Если Ван Баосян не блефует…
Она холодно подумала: «Я снова будут вести с ним дела».
11
Ханбалык
Баосян лежал, в ужасе свернувшись клубком. От грозы вздрагивали занавеси балдахина. Оконная бумага билась о решетку, как его сердце — о ребра. Снаружи гремело, но его разбудил не гром. Во сне он все время спотыкался о тот самый звук, как о проволоку, и резко просыпался, мокрый от пота и перепуганный. От усталости и отчаяния его уже тошнило. Спать отказывался его собственный ум, словно отворачиваясь от чего-то невыносимого. Но что может быть хуже этой пытки бессонницей?
Гром раздался ближе. В сухом Ханбалыке снег еще не выпал, однако бури бушевали отменные. Баосян давно перерос детский страх грозы, но каждый раскат отдавался в нем дрожью, как штормовое предупреждение отдается гулом в металле.
Однажды отец попытался выбить из него страх. В памяти застряло одно из тех ранних бессвязных воспоминаний, по которым трудно определить возраст. Сколько же Баосяну тогда исполнилось? Бояться точно уже было не по возрасту.
От летнего зноя в отцовском доме подтаял березовый деготь между половицами. Скучающий Баосян лежал на животе и ковырял его ногтями. Пахло обожженным металлом, как от свежезаточенного ножа. То и дело попадались застрявшие муравьи. Он вытаскивал всех, хотя им все равно уже пришел конец. Вот бы Эсень поскорее вернулся. Хоть будет с кем поскучать. Но Эсень после обеда вечно пропадал где-то, а Баосяну оставалось только ждать.

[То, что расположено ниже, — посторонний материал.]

/-! ### The sequencer (spec/02_core_and_sequencer.md) -/

/-- R42: the functions of `ALU` and `ALUI`. Each executing instruction writes its function of the operands to rd and moves
to the next word, and changes nothing else of the die. -/
def Obligations.AluWritesFunctionOfOperands : Prop :=
  ∀ (s : State) (t : Nat) (rd ra rb : BitVec 5) (imm : BitVec 16), s.executes t = true → (s.tile t).more = true →
    let a := (s.tile t).reg ra
    let b := (s.tile t).reg rb
    let gives := fun (c : Instr) (v : Word) => exec c s = .next (s.onTile t (fun q => q.after rd v))
    gives (.add t rd ra rb) (a + b)
    ∧ gives (.sub t rd ra rb) (a - b)
    ∧ gives (.and t rd ra rb) (a &&& b)
    ∧ gives (.or t rd ra rb) (a ||| b)
    ∧ gives (.xor t rd ra rb) (a ^^^ b)
    ∧ gives (.sll t rd ra rb) (a <<< (b.toNat % 32))
    ∧ gives (.srl t rd ra rb) (a >>> (b.toNat % 32))
    ∧ gives (.sra t rd ra rb) (a.sshiftRight (b.toNat % 32))
    ∧ gives (.slt t rd ra rb) (if a.toInt < b.toInt then 1 else 0)
    ∧ gives (.sltu t rd ra rb) (if a.toNat < b.toNat then 1 else 0)
    ∧ gives (.mul t rd ra rb) (BitVec.ofNat 32 (a.toNat * b.toNat))
    ∧ gives (.mulhu t rd ra rb) (BitVec.ofNat 32 (a.toNat * b.toNat / 2 ^ 32))
    ∧ gives (.min t rd ra rb) (if a.toInt ≤ b.toInt then a else b)
    ∧ gives (.max t rd ra rb) (if a.toInt ≤ b.toInt then b else a)
    ∧ gives (.minu t rd ra rb) (if a.toNat ≤ b.toNat then a else b)
    ∧ gives (.maxu t rd ra rb) (if a.toNat ≤ b.toNat then b else a)
    ∧ gives (.addi t rd ra imm) (a + imm.signExtend 32)
    ∧ gives (.andi t rd ra imm) (a &&& imm.zeroExtend 32)
    ∧ gives (.ori t rd ra imm) (a ||| imm.zeroExtend 32)
    ∧ gives (.lui t rd ra imm) (BitVec.ofNat 32 (imm.toNat * 2 ^ 16))

/-- R36: s0 reads as 0 and a write to it is discarded; every other register reads back what was written, and a write leaves
the other registers alone. -/
def Obligations.ScalarRegistersHoldWrites : Prop :=
  ∀ (q : Tile) (r x : BitVec 5) (v : Word),
    q.reg 0 = 0 ∧ q.setReg 0 v = q
    ∧ (q.setReg r v).reg x = (if x = r ∧ r ≠ 0 then v else q.reg x)

/-- R43, R38, R7: an aligned access of data memory within its 16 KiB. A load writes the little-endian value, sign- or
zero-extended, to rd; a store puts the bytes of rs at the effective address. Nothing else of the die changes. -/
def Obligations.LoadAndStoreDataMemory : Prop :=
  ∀ (s : State) (t : Nat) (rd rs ra : BitVec 5) (off : BitVec 14) (size : MemSize) (sx : Bool),
    s.executes t = true → (s.tile t).more = true →
    let n := sizeBytes size
    let a := ((s.tile t).reg ra + off.signExtend 32).toNat
    a % n = 0 → a + n ≤ 0x4000 →
    let v := (s.tile t).seq.dmem.rdLE a n
    exec (.memLoad t rd ra off size sx) s = .next (s.onTile t (fun q =>
      q.after rd (if sx && decide (2 ^ (8 * n - 1) ≤ v) then BitVec.ofNat 32 (v + 2 ^ 32 - 2 ^ (8 * n)) else BitVec.ofNat 32 v)))
    ∧ exec (.memStore t rs ra off size) s = .next (s.onTile t (fun q =>
        ({ q with seq := { q.seq with dmem := q.seq.dmem.wrLE a n ((s.tile t).reg rs).toNat } } : Tile).at (q.seq.pc + 1)))

/-- R44: branches and jumps whose target lies in the image. A taken branch adds its word offset to its own address; `JAL`
and `JALR` write the address of the next instruction to rd. -/
def Obligations.BranchesAndJumpsGoToTheirTarget : Prop :=
  ∀ (s : State) (t : Nat) (rd ra rb : BitVec 5) (off : BitVec 15) (joff : BitVec 22) (tgt jtgt : Nat),
    s.executes t = true → (s.tile t).more = true →
    let q := s.tile t
    (q.seq.pc : Int) + off.toInt = tgt → tgt < q.seq.progLen →
    (q.seq.pc : Int) + joff.toInt = jtgt → jtgt < q.seq.progLen →
    (q.reg ra).toNat % 2 ^ 14 < q.seq.progLen →
    let a := q.reg ra
    let b := q.reg rb
    let goes := fun (c : Instr) (taken : Prop) [Decidable taken] =>
      exec c s = .next (s.onTile t (fun q => q.at (if taken then tgt else q.seq.pc + 1)))
    goes (.beq t ra rb off) (a = b)
    ∧ goes (.bne t ra rb off) (a ≠ b)
    ∧ goes (.blt t ra rb off) (a.toInt < b.toInt)
    ∧ goes (.bge t ra rb off) (b.toInt ≤ a.toInt)
    ∧ goes (.bltu t ra rb off) (a.toNat < b.toNat)
    ∧ goes (.bgeu t ra rb off) (b.toNat ≤ a.toNat)
    ∧ exec (.jal t rd joff) s = .next (s.onTile t (fun q =>
        (q.setReg rd (BitVec.ofNat 32 (q.seq.pc + 1))).at jtgt))
    ∧ exec (.jalr t rd ra) s = .next (s.onTile t (fun q =>
        (q.setReg rd (BitVec.ofNat 32 (q.seq.pc + 1))).at (a.toNat % 2 ^ 14)))

/-- R46, R53, R56: the instructions of `WAIT` and `SYS` that leave the program running. A fence waits for the engines of its
mask, a `TWAIT` for its token; while a fence waits nothing happens, and a `TWAIT` that waits is known as one of the token's
waiters.
R57, R35: `END` with no command outstanding ends the program; the core reports to the descriptor it works for, with its
counts. R46: an enabled `BRK` halts the sequencer behind it. -/
def Obligations.WaitAndSystemInstructions : Prop :=
  (
    ∀ (s : State) (t : Nat) (mask : BitVec 6) (tok : BitVec 3) (val : BitVec 16),
      s.executes t = true → (s.tile t).more = true →
      let q := s.tile t
      let k := q.token tok.toNat
      let moves := fun (c : Instr) (f : Tile → Tile) => exec c s = .next (s.onTile t (fun q => (f q).at (q.seq.pc + 1)))
      moves (.nop t) id
      ∧ ((∀ e, e < 6 → mask.getLsbD e = true → q.queue e = []) → moves (.fence t mask) id)
      ∧ ((∃ e, e < 6 ∧ mask.getLsbD e = true ∧ q.queue e ≠ []) → exec (.fence t mask) s = .next s)
      ∧ (if k = 0 then exec (.twait t tok) s = .next (s.onTile t (fun q => { q with seq := { q.seq with twait := some tok.toNat } }))
        else moves (.twait t tok) (fun q => q.setToken tok.toNat (k - 1)))
      ∧ (k < 65535 → moves (.tpost t tok) (fun q => q.setToken tok.toNat (k + 1)))
      ∧ (k = 65535 → bitAt q.seq.coreCfg 1 = false → moves (.tpost t tok) id)
      ∧ ((∀ e c, e < 6 → c ∈ q.queue e → c.wait ≠ some tok.toNat ∧ c.post ≠ some tok.toNat) →
          moves (.tset t tok val) (fun q => q.setToken tok.toNat val.toNat))
      ∧ ((bitAt (s.reg 0x3C10) 11 && s.dbgOpen) = false → moves (.brk t) id))
  ∧ (
    ∀ (s : State) (t : Nat), s.executes t = true → (s.tile t).more = true →
      let z := (s.tile t).seq
      ((∀ e, e < 6 → (s.tile t).queue e = []) →
        ∃ s', exec (.endProg t) s = .next s' ∧ (s'.tile t).seq.phase = .ended
          ∧ ∀ d, s.descOf t = some d → s.desc d.uid = some d → s.inLimit d = true → ∃ d' ∈ s'.qm.descs, d'.uid = d.uid ∧ d'.ended = d.ended ++ [z.member]
              ∧ d'.sat = d.sat + z.sat ∧ d'.flushIn = d.flushIn + z.flushIn ∧ d'.flushOut = d.flushOut + z.flushOut)
      ∧ ((bitAt (s.reg 0x3C10) 11 && s.dbgOpen) = true →
        ∃ s', exec (.brk t) s = .next s' ∧ (s'.tile t).seq.halted = true ∧ (s'.tile t).seq.pc = z.pc + 1
          ∧ (s'.tile t).seq.phase = .running ∧ (s'.tile t).seq.regs = z.regs))

/-- R58, R59: a read of each core register, and a write, set or clear of `CORE_CFG`, whose reserved bits stay 0. A read of
`TS_LO` latches `TS_HI`. -/
def Obligations.CoreRegisterAccess : Prop :=
  ∀ (s : State) (t : Nat) (rd ra : BitVec 5), s.executes t = true → (s.tile t).more = true →
    let q := s.tile t
    let w := BitVec.ofNat 32
    let free := fun e => queueDepth e - (q.queue e).length
    let reads := fun (n : Nat) (v : Word) =>
      exec (.csrRead t rd (BitVec.ofNat 12 n)) s = .next (s.onTile t (fun q => q.after rd v))
    reads 0x0 q.seq.coreCfg
    ∧ reads 0x1 (w (q.seq.lcore + t * 2 ^ 16 + s.pos * 2 ^ 24))
    ∧ reads 0x2 (w q.seq.cycles)
    ∧ reads 0x3 (w (q.seq.cycles / 2 ^ 32))
    ∧ exec (.csrRead t rd 0x4) s = .next (s.onTile t (fun q =>
        ({ q with seq := { q.seq with tsHi := w (s.time.ts / 2 ^ 32) } } : Tile).after rd (w s.time.ts)))
    ∧ reads 0x5 q.seq.tsHi
    ∧ reads 0x6 (w (free 0 + free 1 * 2 ^ 5 + free 3 * 2 ^ 10 + free 5 * 2 ^ 15 + free 4 * 2 ^ 20 + min (free 2) 63 * 2 ^ 26))
    ∧ reads 0x7 (w (q.token 0 + q.token 1 * 2 ^ 16))
    ∧ reads 0x8 (w (q.token 2 + q.token 3 * 2 ^ 16))
    ∧ reads 0x9 (w (min (q.token 4) 255 + min (q.token 5) 255 * 2 ^ 8 + min (q.token 6) 255 * 2 ^ 16
        + min (q.token 7) 255 * 2 ^ 24))
    ∧ reads 0xA (q.seq.seed.truncate 32)
    ∧ reads 0xB ((q.seq.seed >>> 32).truncate 32)
    ∧ let sets := fun (c : Instr) (v : Word) => exec c s = .next (s.onTile t (fun q =>
        ({ q with seq := { q.seq with coreCfg := v &&& 0xFFFF000F } } : Tile).after rd q.seq.coreCfg))
      sets (.csrWrite t rd ra 0) (q.reg ra)
      ∧ sets (.csrSet t rd ra 0) (q.seq.coreCfg ||| q.reg ra)
      ∧ sets (.csrClear t rd ra 0) (q.seq.coreCfg &&& ~~~(q.reg ra))

/-- R61 with R38, R40, R45, R46, R48, R53, R58: the program faults of the sequencer. The sequencer stops at the instruction
with the cause of the table, and its descriptor takes the status `KILLED` (0x18).
R59, R60, R524: the stall watchdog. Once a running sequencer with `WDOG_EN` 1 has retired no instruction for
`WDOG_LIMIT` microseconds of its own time, 0 standing for 65,536, the program stops with `WDOG`; before that, with
`WDOG_EN` 0, and while the sequencer is halted, nothing happens. -/
def Obligations.FaultsAndWatchdogStopTheCore : Prop :=
  (
    ∀ (s : State) (t : Nat) (rd ra rb : BitVec 5) (off : BitVec 14) (boff : BitVec 15) (joff : BitVec 22) (size : MemSize)
        (sx : Bool) (num : BitVec 12) (tok : BitVec 3) (val code : BitVec 16) (word : Word) (c : Instr), s.executes t = true →
      let q := s.tile t
      let n := sizeBytes size
      let a := (q.reg ra + off.signExtend 32).toNat
      let stops := fun (c : Instr) (cause info : Nat) =>
        ∃ s', exec c s = .next s' ∧ (s'.tile t).stoppedBy q cause info ∧ s.givesOutcome s' t 0x18 cause
      let outside := fun (x : Int) => x < 0 ∨ (q.seq.progLen : Int) ≤ x
      stops (.trap t code) 0x5 code.toNat
      ∧ (wordLegal word = false → stops (.illegalWord t word) 0x1 0)
      ∧ (a % n ≠ 0 → stops (.memLoad t rd ra off size sx) 0x2 0 ∧ stops (.memStore t rd ra off size) 0x2 0)
      ∧ (a % n = 0 → 0x4000 < a + n → stops (.memLoad t rd ra off size sx) 0x3 0 ∧ stops (.memStore t rd ra off size) 0x3 0)
      ∧ (outside (q.seq.pc + boff.toInt) → q.reg ra = q.reg rb → stops (.beq t ra rb boff) 0x4 0)
      ∧ (outside (q.seq.pc + joff.toInt) → stops (.jal t rd joff) 0x4 0)
      ∧ (q.seq.progLen ≤ (q.reg ra).toNat % 2 ^ 14 → stops (.jalr t rd ra) 0x4 0)
      ∧ (q.seq.progLen ≤ q.seq.pc + 1 → stops (.nop t) 0x4 0)
      ∧ (num ≠ 0 → stops (.csrWrite t rd ra num) 0x1 0 ∧ stops (.csrSet t rd ra num) 0x1 0 ∧ stops (.csrClear t rd ra num) 0x1 0)
      ∧ (0xB < num.toNat → stops (.csrRead t rd num) 0x1 0)
      ∧ (q.namesToken tok.toNat = true → stops (.tset t tok val) 0x1 0)
      ∧ ∀ eng cd ia, issueSpec c = some (t, eng, cd, ia) → issueOpOk c (issueWords q ia) = true → 32 < ia.ra.toNat + ia.n1.toNat + 1 →
          stops c 0x1 0)
  ∧ (
    ∀ (s : State) (t : Nat), t < 72 → s.clocked = true →
      let z := (s.tile t).seq
      let l := fld z.coreCfg 16 16
      let due := z.phase = .running ∧ bitAt z.coreCfg 3 = true ∧ z.halted = false ∧ 1000 * (if l = 0 then 65536 else l) ≤ z.stallNs
      (due → ∃ s', exec (.wdog t) s = .next s' ∧ (s'.tile t).stoppedBy (s.tile t) 0x6 0 ∧ s.givesOutcome s' t 0x18 0x6)
      ∧ (¬ due → exec (.wdog t) s = .next s))

/-- R47 to R50: an `ISSUE` or `VEC` whose checks pass enters the queue of its engine behind what is there, capturing
`CORE_CFG` and `SR_SEED`; into a full queue it does not go, and the sequencer stalls at it. No other queue changes.
R50: a stalled instruction enters its queue once an entry is free. R52, R56: a command that waits for its token and for
nothing else starts once the token holds a count of its own for it, behind the waiters that are served before it, and the
token is decremented by one. The stores of its engine whose turn it is begin first. -/
def Obligations.IssuedCommandsEnterAndGoOn : Prop :=
  (
    ∀ (s : State) (t eng : Nat) (c : Instr) (e e' : QEntry) (q' : Tile), s.executes t = true →
      let q := s.tile t
      ((∃ cd ia, issueSpec c = some (t, eng, cd, ia) ∧ issueOpOk c (issueWords q ia) = true ∧ ia.ra.toNat + ia.n1.toNat < 32
          ∧ e = issueEntry q cd ia)
        ∨ (∃ vop v, vecSpec c = some (t, vop, v) ∧ eng = 2 ∧ e = vecEntry q vop v)) →
      (queueDepth eng ≤ (q.queue eng).length →
        exec c s = .next (s.onTile t (fun q => { q with seq := { q.seq with stall := some ⟨eng, e⟩ } })))
      ∧ ((q.queue eng).length < queueDepth eng → issueCheck s.level eng q e = .ok (q', e') → q.more = true →
        ∃ s', exec c s = .next s' ∧ (s'.tile t).queue eng = q.queue eng ++ [e'.captured q.seq]
          ∧ (∀ k, k ≠ eng → (s'.tile t).queue k = q.queue k)
          ∧ (s'.tile t).seq.pc = q.seq.pc + 1 ∧ (s'.tile t).seq.phase = .running ∧ (s'.tile t).seq.regs = q.seq.regs
          ∧ (s'.tile t).spad = q.spad))
  ∧ (
    ∀ (s : State) (t : Nat), t < 72 → s.coresRun = true →
      (∀ st q' e', (s.tile t).seq.phase = .running → (s.tile t).seq.stall = some st → (s.tile t).seq.stepping = false →
        (s.tile t).seq.haltReq = false → ((s.tile t).queue st.eng).length < queueDepth st.eng → (s.tile t).more = true →
        issueCheck s.level st.eng { (s.tile t) with seq := { (s.tile t).seq with stall := none } } st.entry = .ok (q', e') →
        ∃ s', exec (.issueStallResume t) s = .next s' ∧ (s'.tile t).seq.stall = none
          ∧ (s'.tile t).queue st.eng = (s.tile t).queue st.eng ++ [e'.captured (s.tile t).seq]
          ∧ (s'.tile t).seq.pc = (s.tile t).seq.pc + 1)
      ∧ (∀ eng i e k, eng < 6 →
        let q := settleStores eng (s.tile t)
        tokenWaiter eng q = some (i, e) → e.wait = some k → waitersBefore eng k q < q.token k →
        exec (.tokenWaitStart t eng) s = .next (s.onTile t (fun _ =>
          (q.setToken k (q.token k - 1)).onEntry eng i (fun x => { x with taken := true })))))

Первый раскат застал его врасплох. Баосяну всегда становилось не по себе от грома. Он был всепроникающим. Даже если заткнуть уши, звук ощущался кожей, подошвами ног, пугая чуть ли не до крика. Ну а когда загромыхало всерьез, беспокойство Баосяна затмило ужасное предчувствие катастрофы. Там же Эсень, посреди грозы. На ровных дорогах, широко раскинувшихся полях и пастбищах поместья укрытия нет. Эсеня по дороге домой ударит молния, убьет. Чем больше Баосян об этом думал, тем реальнее казалась мысль. Эсень погибал в его голове с каждым ударом грома. Баосян всхлипнул в отчаянии. Утрата Эсеня — это ведь не то же самое, что абстрактное отсутствие матери или человека, чье имя и кровь Баосян унаследовал. Это пустота в нем самом, кровоточащая дыра на месте чего-то жизненно необходимого. Он такого не переживет.
Отец обнаружил, что сын истерически рыдает на полу. Чагон неприятно удивился. Не одобрил. Но до отвращения и презрения тогда еще было далеко. Тогда он еще надеялся, что Баосян исправится.
— Баосян! Что такое? Вставай!
Куда там. Он ревел, не помня себя, и царапал половицы в попытке скрыться от источника ужаса. Смутно понял, что его вздернули за шкирку и выволокли из дома во двор, где бушевал ветер.
— Слушай бурю! — Чагону пришлось кричать, чтобы сын услышал. Молнии стремительными световыми ножницами кромсали темный двор, а Баосян бился и плакал в отцовской железной хватке. — Это же просто звук! Чего тут бояться? Встань! Учись управлять своим страхом!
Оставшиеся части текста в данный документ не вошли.